Notes.- Notes of $5, $10, $25, $50, and $100, and it is believed some few of $200, were issued by the Banco Español Filipino, and are still current. The notes of $200 are now being recalled. This question of notes is problematical. The American authorities may recognize the privileges granted by the Spanish Government to this bank, twenty-one years of which are still unexpired.

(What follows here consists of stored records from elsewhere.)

-- ==== Sys2Proof/Config.lean ====
section
/-! DEFINITION. What an implementation fixes (the OPEN parameters of 92_eei_decisions.md, as plain data that State
carries and no step changes) and the free values (opaque constants: nothing can prove a value of one). -/

namespace Sys2Proof

/-- The width of `mie` and `mip` (00_scope R2): "Its legal values are 32 and 64". -/
inductive Mxlen where
  | rv32
  | rv64
  deriving DecidableEq, Repr

/-- The parameters the spec leaves OPEN (00_scope section 5). They stand in State as plain data, so every statement
"for every state" is a statement for every value of them (assumption log 1). -/
structure Params where
  /-- `MXLEN` (R2, D2). -/
  mxlen : Mxlen
  /-- `MSIE_WRITABLE` (R15, D4): whether `mie[3]` is writable. -/
  msieWritable : Bool
  /-- `PLATFORM_MASK` (R14, D6): which of bits MXLEN-1:16 exist in `mip` and `mie`. -/
  platformMask : Word
  /-- Which platform bits of `mip` are writable: "a model that takes a non-zero PLATFORM_MASK must also take, per
  bit, whether mip[i] is writable and what drives it" (R14). -/
  platformWritable : Word
  /-- The platform's own priority order of bits 16 and above (R111, R112). -/
  platformOrder : List Nat
  /-- `EVAL_BOUND` (R108, D13), counted in instruction boundaries. -/
  evalBound : Nat
  /-- An illegal-instruction exception "records the instruction bits in mtval or zero, at the implementation's
  choice" (R100). -/
  mtvalHoldsInstr : Bool
  deriving DecidableEq, Repr

namespace Config

/-- The parameters `State.reset` carries: DESIGN CHOICE, assumption log 1. `PLATFORM_MASK` = 0 is the spec's default. -/
def defaultParams : Params where
  mxlen := .rv64
  msieWritable := false
  platformMask := 0
  platformWritable := 0
  platformOrder := []
  evalBound := 0
  mtvalHoldsInstr := true

/-- The implementation-defined reset vector (R134): DESIGN CHOICE, assumption log 7. -/
def resetVector : Word := 0

/-- FREE VALUE: what the writable bits of `mie` hold after the reset drawn with the given number, "a `draw`"
(70_reset R131, D12). Assumption log 6. -/
opaque mieReset : Nat → Word

/-- FREE VALUE: the "implementation-defined reset cause" in `mcause` (70_reset R134). Assumption log 7. -/
opaque resetCause : Word

/-- FREE VALUE: `STIP_b` after `menvcfg.STCE` goes from 1 to 0 (10_state R33, U6, D15). Assumption log 8. -/
opaque stipDraw : Nat → Bool

/-- FREE VALUE: whose step comes next where the agenda lists none: a turn of the hart, with the choice the rules leave to the
evaluation logic, running the instruction at `pc` or one outside this spec, or a step of another agent, which acts "at times
no rule of this spec fixes" (00_scope R4). Assumption log 3, 4, 29. -/
opaque freeTurn : Nat → Machine.Turn

/-- FREE VALUE: what the bits of `sip`, `sie`, `mvip`, `hip`, `hvip`, `vsip` that the spec does not give read as
(91_not_in_source N16, N36). Assumption log 12. -/
opaque viewRest : Nat → Word

end Config

end Sys2Proof
end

RULES AND REGULATIONS UNDER WHICH BANKS AND BANKING IN THE BRITISH COLONIES ARE

CONDUCTED.

Banks and banking methods are necessarily an extremely important feature of the business life and business success of the colony. Naturally supplies of currency are small, especially in the early history of the colony, and supplies of available capital for business enterprises are much more limited than in older countries. Business relations in the colonies, especially those relating to commerce, must necessarily be largely with distant countries, and the importance of banks and exchange facilities is in this case very great. These facts led to careful study by the British financiers and lawmakers of the question of banking in the colonies, and a general banking policy was evolved prior to 1840 which was intended to (1) require notes to be cashed on demand in specie at the place of issue, as well as at the principal establishment of the issuing bank; (2) prohibiting the issue of notes below £l value; (3) requiring periodical returns of liabilities and assets and their publication; (4) making stockholders liable for twice the amount of their stock. These regulations were in 1846 modified with reference to the colonies so as to provide that (1) notes redeemable in specie on demand must not be of less denomination than £1, and must not exceed the total paid-up capital of the bank; (2) their formal security to consist of the specie reserve, amounting to one-third of the circulation, and the general liability of the stockholders for double the amount of their stock. These provisions relate exclusively to bank paper. The issue of notes by colonial governments has been discouraged by the British Government, though in a few cases, such issues have been made.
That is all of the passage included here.